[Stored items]
***
/-- The triggers of such a `COLL` follow its status record, one by one; then it has performed (R185). A trigger of no bytes for another tile
travels as its transfer would, and nothing awaits it. -/
def collTrigger (s : State) (n : Nat) (g : Group) (c : Cmd) : State × Prog :=
  let b := c.buf
  match collSem b with
  | none => (s, c.finish)
  | some sm =>
    if collTotal b ≤ c.lines then (s, c.finish)
    else
      let dst := memberPlace (g.members.getD (collPeer b g.members.length c.lines) 0)
      let c := { c with lines := c.lines + 1 }
      if dst = s.place n then (s.modTile n (fun t => t.raise sm (collLen b) true), .more c)
      else if !s.reachable n dst then (s, .more c)
      else
        let x : Delivery := ⟨s.place n, dst, 0, [], some sm, c.key, false, s.boundFor dst, s.stamp, c.lines, s.hop dst, (s.tile n).id.part⟩
        ({ s with blocks := s.blocks ++ [x] }.sent 1, .more { c with left := c.left + 1 })

/-- One transfer of a `COLL` (R396). -/
def collStep (s : State) (n : Nat) (o : LkOp) (c : Cmd) : State × Prog :=
  let t := s.tile n
  let part := t.id.part
  let b := c.buf
  let own := Space.vm (dieOf n)
  if b.isEmpty then drainStep s n part own 0 (c.opnd 1) c
  else match groupOf s n o with
  | none => (s, .more (c.fail 5 0 []))
  | some (g, rank, num) =>
    let gs := g.members.length
    let alone := gs ≤ 1 || collLen b = 0
    let src := if collMode b / 4 % 2 = 0 then Space.vm (dieOf n) else .spad (s.place n)
    if alone && c.peer.isSome then collTrigger s n g c
    else if collTotal b ≤ c.lines || collLen b = 0 then
      if 0 < c.left then (s, .wait)
      else
        let c := if c.status.isEmpty then { c with status := doneRec gs c.gen.toNat } else c
        if alone then
          drainStep s n part own 0 (c.opnd 1) { c with buf := [], lines := 0 } (fun c => .more { c with buf := b, lines := 0, peer := some (n, c.key) })
        else drainStep s n part own 0 (c.opnd 1) { c with buf := [] }
    else if alone then collLocal s n part src c
    else
      let peer := collPeer b gs c.lines
      let dst := memberPlace (g.members.getD peer 0)
      if !s.reachable n dst then
        let fenced := dst.pkg = s.pkg && (s.tile dst.tile).isFenced
        (s, .more (c.fail (if fenced then 2 else 3) gs (collAcked s n g c)))
      else match s.spRead part src (collFrom b c.lines) (collLen b) with
        | (s, va, .fault f) => (s, .fault va 0 f)
        | (s, _, .wait) => (s, .wait)
        | (s, _, .ok bs) =>
          if collContrib b then
            if peer = rank then (s, .more { c with lines := c.lines + 1 })
            else
              let x : Contribution := ⟨0, part, num, c.gen, peer, rank, bs, some (n, c.key), s.stamp, c.lines, s.hop dst⟩
              ({ s with contribs := s.contribs ++ [x] }.sent 1, .more { c with lines := c.lines + 1, left := c.left + 1 })
          else
            let x : Delivery := ⟨s.place n, dst, collTo b c.lines, bs, collSem b, c.key, false, s.boundFor dst, s.stamp, c.lines, s.hop dst, part⟩
            ({ s with blocks := s.blocks ++ [x] }.sent 1, .more { c with lines := c.lines + 1, left := c.left + 1 })

/-- `PUT`: to a region line by line; to a tile as one block, which lands and raises there (R183, R402). -/
def putStep (s : State) (n : Nat) (o : LkOp) (c : Cmd) : State × Prog :=
  let t := s.tile n
  let part := t.id.part
  let e := t.chan o.ch.toNat
  let len := lo32 (c.opnd 2)
  let src := if lspBit o 0 = 0 then Space.vm (dieOf n) else .spad (s.place n)
  if chKind e = 3 then copyLine s part src (c.opnd 0) (.vm (dieOf n)) (c.opnd 1) len c
  else if c.peer.isSome then (s, .more { c with performed := c.left == 0 })
  else if c.buf.length < len then match s.spRead part src (c.opnd 0 + c.buf.length) (Nat.min 128 (len - c.buf.length)) with
    | (s, va, .fault f) => (s, .fault va 0 f)
    | (s, _, .wait) => (s, .wait)
    | (s, _, .ok bs) => (s, .more { c with buf := c.buf ++ bs })
  else
    let x : Delivery := ⟨s.place n, chPlace e, c.opnd 1, c.buf, if draiseOf (c.opnd 2) then some (dsemOf (c.opnd 2)) else none, c.key, false, s.boundFor (chPlace e), s.stamp, 0, s.hop (chPlace e), part⟩
    ({ s with blocks := s.blocks ++ [x] }.sent 1, .more { c with peer := some (n, c.key), left := 1 })

/-- `GET` (R402). -/
def getStep (s : State) (n : Nat) (o : LkOp) (c : Cmd) : State × Prog :=
  let e := (s.tile n).chan o.ch.toNat
  copyLine s (s.tile n).id.part (if chKind e = 3 then .vm (dieOf n) else .spad (chPlace e)) (c.opnd 0)
    (if lspBit o 0 = 0 then .vm (dieOf n) else .spad (s.place n)) (c.opnd 1) (c.opnd 2) c

/-- `APPEND`: the fetch-and-add, the value returned, then the row (R188, R403). -/
def appendStep (s : State) (n : Nat) (o : LkOp) (c : Cmd) : State × Prog :=
  let part := (s.tile n).id.part
  if c.buf.isEmpty then match s.spRmw part (.vm (dieOf n)) (c.opnd 1) 8 (fun old => some (leBytes 8 (leNat old + 1))) with
    | (s, va, .fault f) => (s, .fault va 2 f)
    | (s, _, .wait) => (s, .wait)
    | (s, _, .ok old) =>
      let s := if o.fn.getLsbD 2 then s.modTile n (fun t => t.push (o.fn.toNat % 4) (bytesRow old)) else s
      (s, .more { c with buf := old })
  else copyLine s part (if lspBit o 3 = 0 then .vm (dieOf n) else .spad (s.place n)) (c.opnd 0) (.vm (dieOf n)) (c.opnd 2 + 512 * (leNat c.buf % 2 ^ c.opnd 3)) 512 c

/-- A `COLL` some of whose transfers are lost fails, once (R396): its record marks the ranks whose transfers were all acknowledged in the
state `s`, in which the lost ones are still under way. -/
def State.failColl (s : State) (n : Nat) (t : Tile) (o : LkOp) (c : Cmd) (cause : Nat) : Tile :=
  match s.group t.id.part (t.chan o.ch.toNat) with
  | some g => if c.status.isEmpty then t.modCmd .lk c.key (fun _ => c.fail cause g.members.length (collAcked s n g c)) else t
  | none => t
/-- The `COLL` commands under way in a tile, and in every tile and saved context, that a predicate on their tile and channel picks fail (R393, R400). -/
def State.failTile (s : State) (cause : Nat) (p : Tile → Nat → Bool) (n : Nat) (t : Tile) : Tile :=
  (t.en.lkq.filter (·.started)).foldl (fun t c => match c.instr with
    | .coll o => if p t o.ch.toNat then s.failColl n t o c cause else t
    | _ => t) t
def State.failColls (s : State) (cause : Nat) (p : Tile → Nat → Bool) : State :=
  { s with tiles := s.tiles.map (fun e => (e.1, s.failTile cause p e.1 e.2)), saved := s.saved.map (fun e => (e.1, s.failTile cause p (e.1 / 8) e.2)) }
/-- The FAILED records of the commands of a tile that have failed are written before the commands are dropped (R63, R400); a write that faults, or
must wait, is not made. -/
def State.writeFailed (s : State) (n : Nat) : State :=
  (s.tile n).en.lkq.foldl (fun s c =>
    let a := match c.instr with | .coll _ => c.opnd 1 | .radd _ => c.opnd 3 | .pred _ => c.opnd 3 | .lbar _ => c.opnd 0 | _ => 0
    if c.status.isEmpty || c.performed || a = 0 || leNat (c.status.take 8) / 2 ^ 62 != 2 then s
    else match s.coWriteVia (dieOf n) (s.tile n).id.part (a + 8) ((c.status.drop 8).map some) with
      | (s, .ok _) => (s.coWriteVia (dieOf n) (s.tile n).id.part a ((c.status.take 8).map some)).1
      | (s, _) => s) s

/-- The result code of `GRPDEF`, and the members of a descriptor (R393). -/
def grpResult (s : State) (n num : Nat) (del : Bool) (b : List Byte) : Nat × List Nat × Bool :=
  let part := (s.tile n).id.part
  let g := recFld b 0 4
  let flags := recFld b 4 4
  let ms := (List.range (Nat.min g 4096)).map (fun r => recFld b (0x10 + 4 * r) 4)
  let defined := (find (s.part part).groups num).isSome
  let memberOk := fun (m : Nat) => (memberEng m && m % 128 == 0 || !memberEng m) && m / 2 ^ 19 % 2 ^ 12 == 0
  let bad := g = 0 || 4096 < g || flags / 2 != 0 || recFld b 8 8 != 0 || !ms.all memberOk || !ms.Nodup
  let owned := fun (m : Nat) => if memberEng m then s.linked (dieOf n) (memberPlace m) else s.placeOwned (memberPlace m) part && s.reachable n (memberPlace m)
  let res := if 4095 < num then 3
    else if del then (if defined then 0 else 1)
    else if bad then 3 else if defined then 1 else if !ms.all owned then 2 else 0
  (res, ms, flags % 2 == 1)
***
→ **What you should do**
An exact copy of the lines from the one with "else if bad" through the final line of the entries is the whole answer.

→ **Answer section**
    else if bad then 3 else if defined then 1 else if !ms.all owned then 2 else 0
  (res, ms, flags % 2 == 1)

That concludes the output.